In general, study participants were more likely to judge the selfie images as slimmer than the other images. There were no significant differences in how they rated the attractiveness of each model in all types of photos with the exception of the chin-down egocentric photos. They were considered least attractive in these chin-down photos. Moreover, those who reported more disordered eating symptoms on the questionnaire tended to have even more favorable views of the selfies compared to the other photos.
Of course, this study like people was not perfect. It didn’t include a lot of participants from very diverse backgrounds. And ten models is not a lot of models. So, before you insist on replacing your driver’s license photo and other photos with selfies, keep in mind that not everyone may necessarily look slimmer in a selfie.

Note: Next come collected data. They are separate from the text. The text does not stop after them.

theorem leaveUp_lineKept (cause : DownCause) (cutting : Bool) (s : State) : LineKept s (leaveUp cause cutting s) := by
  unfold leaveUp
  extract_lets s1 s2
  have h1 : LineKept s s1 := .of_eq rfl rfl rfl
  have h2 : LineKept s s2 := h1.trans ((forwardLoss_lineKept s1).trans (setLine_lineKept _ _))
  clear_value s2
  split
  · exact h2.trans ((startHold_lineKept s2).trans (startFill_lineKept _))
  · exact h2.trans ((alignIfLit_lineKept s2).trans (startFill_lineKept _))

theorem enterUp_lineKept (s : State) : LineKept s (enterUp s) :=
  (modLnk_lineKept _ s).trans ((setLine_lineKept _ _).trans (queueMessage_calm _ _ _).lineKept)

theorem countCorrect_lineKept (s : State) : LineKept s (countCorrect s) := by
  unfold countCorrect
  split
  · exact .refl s
  · dsimp only
    split
    · exact (modLnk_lineKept _ s).trans (enterUp_lineKept _)
    · exact modLnk_lineKept _ s
  · exact modLnk_lineKept _ s

theorem correctDelimiter_lineKept (d : Delimiter) (s : State) : LineKept s (correctDelimiter d s) := by
  have h : LineKept s (countCorrect (modLnk (fun l => { l with framer := .framed }) s)) :=
    (modLnk_lineKept _ s).trans (countCorrect_lineKept _)
  cases d with
  | idle => exact h.trans (.of_eq rfl rfl rfl)
  | control => exact h.trans (.of_eq rfl rfl rfl)
  | image => exact h.trans ((countLnk_lineKept _ _).trans (dropHunting_lineKept _))

theorem delimiterError_lineKept (s : State) : LineKept s (delimiterError s) := by
  unfold delimiterError
  extract_lets s1 s2
  have h1 : LineKept s s1 := .of_eq rfl rfl rfl
  have h2 : LineKept s s2 := .of_eq rfl rfl rfl
  split
  · split
    · exact h2.trans (leaveUp_lineKept _ _ _)
    · exact h2
  · exact h1

theorem takeDelimiter_lineKept (d : Option Delimiter) (s : State) : LineKept s (takeDelimiter d s) := by
  unfold takeDelimiter
  split
  · cases d with
    | none => exact delimiterError_lineKept s
    | some d => exact correctDelimiter_lineKept d s
  · exact .refl s

theorem takeHuntDelimiter_lineKept (d : Delimiter) (s : State) : LineKept s (takeHuntDelimiter d s) := by
  unfold takeHuntDelimiter
  split
  · exact correctDelimiter_lineKept d s
  · exact .refl s

theorem takeHuntSpan_lineKept (s : State) : LineKept s (takeHuntSpan s) := by
  unfold takeHuntSpan
  split
  · exact delimiterError_lineKept s
  · exact .refl s

theorem takeControlHeader_lineKept (length : Byte) (s : State) : LineKept s (takeControlHeader length s) := by
  unfold takeControlHeader
  split
  · split <;> exact .of_eq rfl rfl rfl
  · exact .refl s

theorem takeLightGained_lineKept (s : State) : LineKept s (takeLightGained s) := by
  unfold takeLightGained
  dsimp only
  split
  · exact .of_eq rfl rfl rfl
  · exact (alignIfLit_lineKept _).before (.of_eq rfl rfl rfl)

theorem takeLightLost_lineKept (s : State) : LineKept s (takeLightLost s) := by
  unfold takeLightLost
  dsimp only
  split
  · exact .of_eq rfl rfl rfl
  · split
    · exact .of_eq rfl rfl rfl
    · exact .of_eq rfl rfl rfl
    · exact (leaveUp_lineKept _ _ _).before (.of_eq rfl rfl rfl)

theorem retrainNow_lineKept (s : State) : LineKept s (retrainNow s) := by
  unfold retrainNow
  split
  · exact leaveUp_lineKept _ _ s
  · exact .of_eq rfl rfl rfl
  · exact .of_eq rfl rfl rfl

theorem takeHoldEnd_lineKept (s : State) : LineKept s (takeHoldEnd s) := by
  unfold takeHoldEnd
  split
  · exact .refl s
  · split
    · exact .refl s
    · exact (reachTime_lineKept _ s).trans ((modLnk_lineKept _ _).trans ((alignIfLit_lineKept _).trans (startFill_lineKept _)))

theorem beginTransfer_lineKept (p : Part) (s : State) : LineKept s (beginTransfer p s).2 := by
  unfold beginTransfer
  split
  · exact .refl s
  · split
    · exact .refl s
    · exact (modFwd_lineKept _ s).trans (modRecord_lineKept _ _ _)
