-- ==== Sys2Proof/Machine/HostAccess.lean ====
section
/-! DEFINITION. The host's register transactions (45_host_access.md). -/

namespace Sys2Proof.Machine

/-- RD idx: the register's payload goes back to the host, and no register changes (R115, R41). -/
def execRd (idx : BitVec 5) (s : State) : Outcome :=
  .next ((s.noteRead (s.regRead idx)).respond (bytesOf (payloadBytes idx) (s.regRead idx).value))

/-- `Execute` (R123): the meaning of the command a byte decodes to. `decodeCommand` gives none of the
two transactions, which are no commands and count as RESERVED here. -/
def executeCommand (i : Instr) (s : State) : Outcome :=
  match i with
  | .nop => execNop s
  | .expand => execExpand s
  | .encrypt => execEncrypt s
  | .decrypt => execDecrypt s
  | .subBytes => execSubBytes s
  | .invSubBytes => execInvSubBytes s
  | .shiftRows => execShiftRows s
  | .invShiftRows => execInvShiftRows s
  | .mixColumns => execMixColumns s
  | .invMixColumns => execInvMixColumns s
  | .addRoundKey n => execAddRoundKey n s
  | .rd _ => .next (s.issue (.error .reservedCommand) fun t => t)
  | .wr _ _ => .next (s.issue (.error .reservedCommand) fun t => t)

/-- `WriteCmd(c)` (R123): a RESERVED byte is rejected (R56); any other issues its command. -/
def writeCmd (c : Byte) (s : State) : Outcome :=
  match decodeCommand c with
  | .ok i => executeCommand i s
  | .error e => .next (s.issue (.error e) fun t => t)

/-- WR idx, v (R122): CMD issues a command (R123), KEY and STATE are written while idle (R124, R125),
and every other index ignores the write (R126). -/
def execWr (idx : BitVec 5) (v : Block) (s : State) : Outcome :=
  if idx = cmdIdx then writeCmd (v.setWidth 8) s
  else if idx = keyIdx then .next (s.whenIdle (·.writeKey v))
  else if idx = stateIdx then .next (s.whenIdle (·.writeState v))
  else .next s

end Sys2Proof.Machine
end

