-- ==== Sys2Proof/Machine/Sequencer.lean ====
section
/-! DEFINITION. The sequencer (44_cipher.md, section 2): ENCRYPT and DECRYPT run one step at a time,
and the host can act between any two steps (R111). -/

namespace Sys2Proof.Machine

/-- Encrypt, Initial (R103). -/
def encInitialStep (s : State) : State := (s.mapStateWithKey addRoundKey s.round).setPosition .rnd 1#4

/-- Encrypt, Round r (R104). -/
def encRoundStep (s : State) : State :=
  let t := s.mapStateWithKey encRound s.round
  if s.round = 9#4 then t.setPosition .final 10#4 else t.setPosition .rnd (s.round + 1#4)

/-- Encrypt, FinalRound (R105). -/
def encFinalStep (s : State) : State := (s.mapStateWithKey encFinal s.round).endRun

/-- Decrypt, Initial (R106). -/
def decInitialStep (s : State) : State := (s.mapStateWithKey addRoundKey s.round).setPosition .rnd 9#4

/-- Decrypt, Round r (R107). -/
def decRoundStep (s : State) : State :=
  let t := s.mapStateWithKey decRound s.round
  if s.round = 1#4 then t.setPosition .final 0#4 else t.setPosition .rnd (s.round - 1#4)

/-- Decrypt, FinalRound (R108). -/
def decFinalStep (s : State) : State := (s.mapStateWithKey decFinal s.round).endRun

/-- ROUND in 1..9. -/
def isMiddleRound (r : BitVec 4) : Bool := 1 ≤ r.toNat && r.toNat ≤ 9

/-- The step R101's table names for a position with BUSY = 1; a position in no row of it is
`model_fault(UNREACHABLE)` (R110). -/
def busyStep (s : State) : Outcome :=
  match s.phase, s.dir with
  | .init, .encrypt => if s.round = 0#4 then .next (encInitialStep s) else .fault .unreachable
  | .rnd, .encrypt => if isMiddleRound s.round then .next (encRoundStep s) else .fault .unreachable
  | .final, .encrypt => if s.round = 10#4 then .next (encFinalStep s) else .fault .unreachable
  | .init, .decrypt => if s.round = 10#4 then .next (decInitialStep s) else .fault .unreachable
  | .rnd, .decrypt => if isMiddleRound s.round then .next (decRoundStep s) else .fault .unreachable
  | .final, .decrypt => if s.round = 0#4 then .next (decFinalStep s) else .fault .unreachable
  | .idle, .encrypt => .fault .unreachable
  | .idle, .decrypt => .fault .unreachable

/-- The sequencer's turn: no step while BUSY = 0, so nothing changes; one step while BUSY = 1 (R101). -/
def sequencerStep (s : State) : Outcome := if s.busy then busyStep s else .next s

end Sys2Proof.Machine
end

Nevertheless, all of this does add to the growing body of evidence that social media is providing rather unrealistic images of people’s bodies, which, in turn, may be decreasing people’s satisfactions with their own bodies. For example, a systematic review published last month in the journal Obesity Reviews found 21 studies published between 2019 and 2023 that looked at the relationship between adolescents’ social media use, mental health and diets. These studies overall showed that social media use was associated with depressive and disordered eating symptoms, body dissatisfaction, and anxiety.
So what can be done about this? It’s not as if society can start banning selfies like the fictional town Bomont banned dancing in the 1984 movie Footloose. Social media companies won’t begin insisting, “All photos that you post must be taken by someone else.” Even before the advent of social media, Hollywood, advertising firms and other sectors have long been bombarding you with images to shape what you should consider to be attractive. This in all likelihood will continue. And selfies, social media and all the like and “likes” are most likely here to stay. In fact, who knows what other you-should-look-like-this technology will emerge in the coming years.
Therefore, there needs to be more appreciation of how unrealistic everything on social media can be. It isn’t in people’s selfie-interest to use what’s seen on social media to base their self-image and self-esteem. More effort is needed to ground kids as well as adults more in real life to help them understand that looks are subjective and then a person’s worth is based more on what’s inside. After all, if you don’t have a great sense of self, you could end up being swayed by what you see in selfies.